На круглых столиках, толпящихся вокруг сцены, торчат вверх ногами стулья, будто коллекция оленьих рогов. Ландсман переворачивает два из них, и они с Берко устраиваются подальше от сцены, у крепко запертой входной двери. Госпожа Калушинер удаляется в комнату в глубине зала, и стеклярусная штора клацает за ней, словно выбитые зубы, сплюнутые в жестяное ведро.
– Ну не куколка? – восхищается Берко.
– Прелесть, – соглашается Ландсман. – Она приходит сюда только по утрам, чтобы не видеть посетителей.

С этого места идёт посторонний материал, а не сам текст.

-- ==== Sys2Proof/Machine/Group4.lean ====
section
/-! DEFINITION. Group IV, types 18 to 26: system register bits, immediate index modifications, stacks, caches, IDLE and
the compiler's frame instructions (spec/43_group4.md). -/

namespace Sys2Proof.Machine

open Sys2Proof

/-- BIT SET (R661). -/
def execBitSet (reg : SysReg) (data : Word) (s : State) : Host.Outcome State Fault Refusal :=
  .next (s.bitWrite reg fun v => v ||| data)

/-- BIT CLR (R661). -/
def execBitClr (reg : SysReg) (data : Word) (s : State) : Host.Outcome State Fault Refusal :=
  .next (s.bitWrite reg fun v => v &&& ~~~data)

/-- BIT TGL (R661). -/
def execBitTgl (reg : SysReg) (data : Word) (s : State) : Host.Outcome State Fault Refusal :=
  .next (s.bitWrite reg fun v => v ^^^ data)

/-- BIT TST (R661). -/
def execBitTst (reg : SysReg) (data : Word) (s : State) : Host.Outcome State Fault Refusal :=
  .next (s.bitTest reg fun v => v &&& data == data)

/-- BIT XOR (R131, R661). -/
def execBitXor (reg : SysReg) (data : Word) (s : State) : Host.Outcome State Fault Refusal :=
  .next ((s.bitTest reg fun v => v == data).markXor reg)

/-- Type 19a, MODIFY (R662). -/
def execModifyImm (pm : Bool) (src dst : DagNo) (data : Word) (scale : Scale) (s : State) :
    Host.Outcome State Fault Refusal :=
  .next (s.applyFx (s.modifyFx (dagNo pm src) (dagNo pm dst) data scale true))

/-- Type 19a, BITREV (R663). -/
def execBitrevImm (pm : Bool) (src dst : DagNo) (data : Word) (s : State) : Host.Outcome State Fault Refusal :=
  .next (s.applyFx (s.bitrevFx (dagNo pm src) (dagNo pm dst) data))

/-- FLUSH CACHE: the conflict cache of no-cache models holds nothing; it is the part of a flush sequence that L1 code needs
(R355, R665, D24). -/
def State.flushCache (s : State) (on : Bool) : State := if on then { s with mem := s.mem.flushCode } else s

/-- PUSH LOOP and the other pushes of its word (R665). -/
def execPushLoop (sts pcstk flush : Bool) (s : State) : Host.Outcome State Fault Refusal :=
  ((((s.flushCache flush).pushLoopOp pcstk).andIf sts fun t => .ok t.pushSts).andIf pcstk State.pushPcstkOp).outcome

/-- POP LOOP and the other pops of its word (R665). -/
def execPopLoop (sts pcstk flush : Bool) (s : State) : Host.Outcome State Fault Refusal :=
  (((s.flushCache flush).popLoopOp.andIf sts State.popSts).andIf pcstk State.popPcstkOp).outcome

/-- PUSH STS (R665). -/
def execPushSts (pcstk flush : Bool) (s : State) : Host.Outcome State Fault Refusal :=
  (Res.andIf (.ok (s.flushCache flush).pushSts) pcstk State.pushPcstkAfter).outcome

/-- POP STS (R665). -/
def execPopSts (pcstk flush : Bool) (s : State) : Host.Outcome State Fault Refusal :=
  ((s.flushCache flush).popSts.andIf pcstk State.popPcstkOp).outcome

/-- PUSH PCSTK (R665, R666). -/
def execPushPcstk (flush : Bool) (s : State) : Host.Outcome State Fault Refusal :=
  (s.flushCache flush).pushPcstkAfter.outcome

/-- POP PCSTK (R665). -/
def execPopPcstk (flush : Bool) (s : State) : Host.Outcome State Fault Refusal := (s.flushCache flush).popPcstkOp.outcome

/-- FLUSH CACHE (R665). -/
def execFlushCache (s : State) : Host.Outcome State Fault Refusal := .next (s.flushCache true)

/-- INVALIDATE, WRITEBACK and FLUSH of the L1 caches: at the running index INVALIDATE and FLUSH make the lines of the range
invalid, WRITEBACK changes nothing, since memory holds what was stored; the counters move on (R371, R667, D24). A word that names
no cache processes no index, one that names several processes the same index of each
(log 61). In the window after a store to SHL1C_CFG or SHL1C_CFG2 there is no cache operation, and none by ranges that break the restrictions
(R372). -/
def execCacheOp (l1ii l1di l1dwb l1pi l1pwb : Bool) (s : State) : Host.Outcome State Fault Refusal :=
  Res.outcome <|
    if l1ii || l1di || l1dwb || l1pi || l1pwb then
      if s.seq.cacheHold ≠ 0 || s.brokenRange then refuse (.cacheRestriction s.seq.pc.toNat)
      else
        let us := (if l1ii then [CacheUnit.i] else []) ++ (if l1di then [.dm] else []) ++ (if l1pi then [.pm] else [])
        .ok { s.cacheStep with cache := s.invalidateIndex us }
    else .ok s

/-- NOP (R668). -/
def execNop (s : State) : Host.Outcome State Fault Refusal := .next s

/-- IDLE (R670). -/
def execIdle (s : State) : Host.Outcome State Fault Refusal :=
  Res.outcome <|
    match s.idleAllowed with
    | .error e => .error e
    | .ok () => .ok s.goIdle

/-- EMUIDLE without an emulator: a NOP (R670). -/
def execEmuidle (s : State) : Host.Outcome State Fault Refusal :=
  Res.outcome <|
    match s.idleAllowed with
    | .error e => .error e
    | .ok () => .ok s

/-- SYNC: every posted write is complete (R320, R327, R328, R674). -/
def execSync (s : State) : Host.Outcome State Fault Refusal := .next { s with posted := [], mem := s.mem.sync }

/-- CJUMP addr24 (DB) (R671). -/
def execCjump (addr : IAddr) (s : State) : Host.Outcome State Fault Refusal := (s.cjump addr).outcome

/-- CJUMP (PC, reladdr24) (DB) (R671). -/
def execCjumpPcRel (off : IAddr) (s : State) : Host.Outcome State Fault Refusal := (s.cjump (s.pcRel off)).outcome

/-- RFRAME (R672). -/
def execRframe (s : State) : Host.Outcome State Fault Refusal := s.rframe.outcome

end Sys2Proof.Machine
end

«Воршт» – заведение, где надираются музыканты Ситки после закрытия театров и клубов. Далеко за полночь они набиваются сюда, снег на шляпах, дождь за отворотами, и заполняют маленькую эстраду, и убивают друг друга кларнетами и скрипками. Как всегда, когда ангелы собираются вместе, они ведут себя как бесы-гангстеры, ганефы и женщины с трудной судьбой.
– Она не любит музыкантов, – уточняет Ландсман.

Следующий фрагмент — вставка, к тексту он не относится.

/-- R502, R503, R512 to R514 and R530: a compute field alone does what its operation's own row does; each short compute stands for a
full one; the empty field does nothing. Every computation completes but a bit-FIFO operation in SIMD mode or with its pointer
above 64. Under a condition, a computation or an immediate shift takes effect on the elements whose condition is true. -/
def Obligations.ComputeForms : Prop :=
  (∀ (s : State) (c : Compute) (rn rx : RegNo),
     (c ≠ .none → exec (.compute c) s = exec (.ofCompute c) s) ∧ exec (.compute .none) s = .next s ∧
     (usesFifo c = false ∨ s.fifoReady → ∃ t, exec (.compute c) s = .next t) ∧
     (∀ op : ShortOp, (∃ t, exec (.shortCompute op rn rx) s = .next t) ∧
       exec (.shortCompute op rn rx) s = exec (shortInstr op.code rn rx) s) ∧
     exec (.shortCompute .add rn rx) s = exec (.fixAdd rn rn rx) s ∧
     exec (.shortCompute .sub rn rx) s = exec (.fixSub rn rn rx) s ∧
     exec (.shortCompute .comp rn rx) s = exec (.fixComp rn rx) s ∧
     exec (.shortCompute .fltAdd rn rx) s = exec (.fltAdd rn rn rx) s ∧
     exec (.shortCompute .fltMul rn rx) s = exec (.fltMul rn rn rx) s) ∧
  (∀ (s : State) (cond : Cond) (c : Compute) (sh : ShiftImm),
     Gated (.ifCompute cond c) (.compute c) s cond ∧ Gated (.ifShiftImm cond sh) (.ofShiftImm sh) s cond ∧
     (usesFifo c = false ∨ s.fifoReady → ∃ t, exec (.ifCompute cond c) s = .next t) ∧
     (usesFifoImm sh = false ∨ s.fifoReady → ∃ t, exec (.ifShiftImm cond sh) s = .next t))

/-- R505, R515 to R518, R520, R521, R622, R624 and R625: every form of load brings the 32-bit word of its normal-word address
to its register. The load does not depend on the computation beside it, which is empty here. -/
def Obligations.WordLoads : Prop :=
  ∀ (s : State) (q : MoveArgs), ∀ f ∈ q.normal s false, LoadsWord s f

/-- R505, R515 to R518, R520, R521, R622, R624 to R627: every form of store puts the value that its register holds before the
instruction, or its constant, into the 32-bit word of its normal-word address. -/
def Obligations.WordStores : Prop :=
  ∀ (s : State) (q : MoveArgs) (d16 : Parcel),
    (∀ f ∈ q.normal s true, f.cx = true → f.reg ≠ .px → StoresWord f.instr s f.addr (s.readU f.reg)) ∧
    StoresWord (.storeImm q.pm q.i q.m q.data) s (s.regAddr q.pm true q.i q.m) q.data ∧
    StoresWord (.storeImm16 q.pm q.i q.m d16) s (s.regAddr q.pm true q.i q.m) (d16.signExtend 32)

/-- R255, R258, R263 to R268, R276, R303, R313, R338, R516, R518, R521 to R523 and R623: in byte space the sized forms move a
byte, a short word or a word, extend what they load, and count their modifiers in items of that size; in short-word space a
form without a size moves 16 bits; in a block in 48-bit mode a data register moves 40 bits of a 48-bit word and a constant is
stored above zeros; PX moves 48 bits; a size that the space does not have latches ILADI and counts for nothing. The layout of
PX in L2 and L3, and in byte space, is the model's choice (log 52), so is that a constant in a 48-bit block is stored above zeros and
that a 40-bit access has no implicit half in SIMD mode (log 25). That MODE1.SSE has no part in the loads of byte space is R264 and
R267 against R178 (log 66). -/
def Obligations.ByteSpaceMoves : Prop :=
  ∀ (s : State) (q : MoveArgs) (z : Size) (d16 : Parcel),
    (∀ f ∈ q.normal s false ++ q.sized s false z, LoadsSized s f ∧ MovesIllegally s false f ∧ Moves40 s false f ∧ Moves48 s false f) ∧
    (∀ f ∈ q.normal s true ++ q.sized s true z, StoresSized s f ∧ MovesIllegally s true f ∧ Moves40 s true f ∧ Moves48 s true f) ∧
    (∀ f ∈ q.long s false, MovesIllegally s false f) ∧ (∀ f ∈ q.long s true, MovesIllegally s true f) ∧
    ∀ x ∈ [(Instr.storeImm q.pm q.i q.m q.data, q.data), (.storeImm16 q.pm q.i q.m d16, d16.signExtend 32)],
      (∀ sp w n imdw p s1, accessWidth .none sp = some (w, n) → (w = .w32 → imdw = false) →
        Reaches s (s.regAddr q.pm true q.i q.m) sp w imdw n p s1 → s.simd = false →
        Completes x.1 s fun t => StoredBytes s t p w.bytes x.2 ∧ ButStores s1 t [(p, w.bytes)]) ∧
      ∀ sp n p s1, (sp, n) ∈ [(Config.Space.nw, 1), (.bw, 4)] →
        Reaches s (s.regAddr q.pm true q.i q.m) sp .w40 true n p s1 →
        Completes x.1 s fun t => StoredBytes s t p 6 (x.2 ++ 0#16) ∧ ButStores s1 t [(p, 6)]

– Но ведь муж ее был… о, дошло.
Натан Калушинер до самой смерти владел «Ворштом» и был королем сопранового кларнета in C.
Он был игрок и наркоман и просто дурной человек во всех отношениях, но когда играл, это выглядело словно в него диббук вселился. Меломан Ландсман забегал поглядеть на маленького сумасшедшего шкоца и пытался вызволить его из скверных ситуаций, в которые постоянно вовлекали Калушинера его нездравые суждения и не знающая покоя душа. Потом, в один прекрасный день, Калушинер исчез вместе с женой хорошо известного русского штаркера, не оставив госпоже Калушинер ничего, кроме «Воршта» и доброй воли кредиторов. Останки Натана Калушинера (при коих не оказалось кларнета in C) позднее прибило течением у доков Якоби.
– А это его собака? – говорит Берко, указывая на сцену.
На месте, где Калушинер обычно стоял и дудел каждую ночь, сидит курчавый двортерьер, белый с желтыми подпалинами и черным пятном вокруг глаза. Песик просто сидит, навострив уши, словно прислушивается к эху голоса или музыке, звучащей у него в голове. Провисшая цепь соединяет его с железной скобой в стене.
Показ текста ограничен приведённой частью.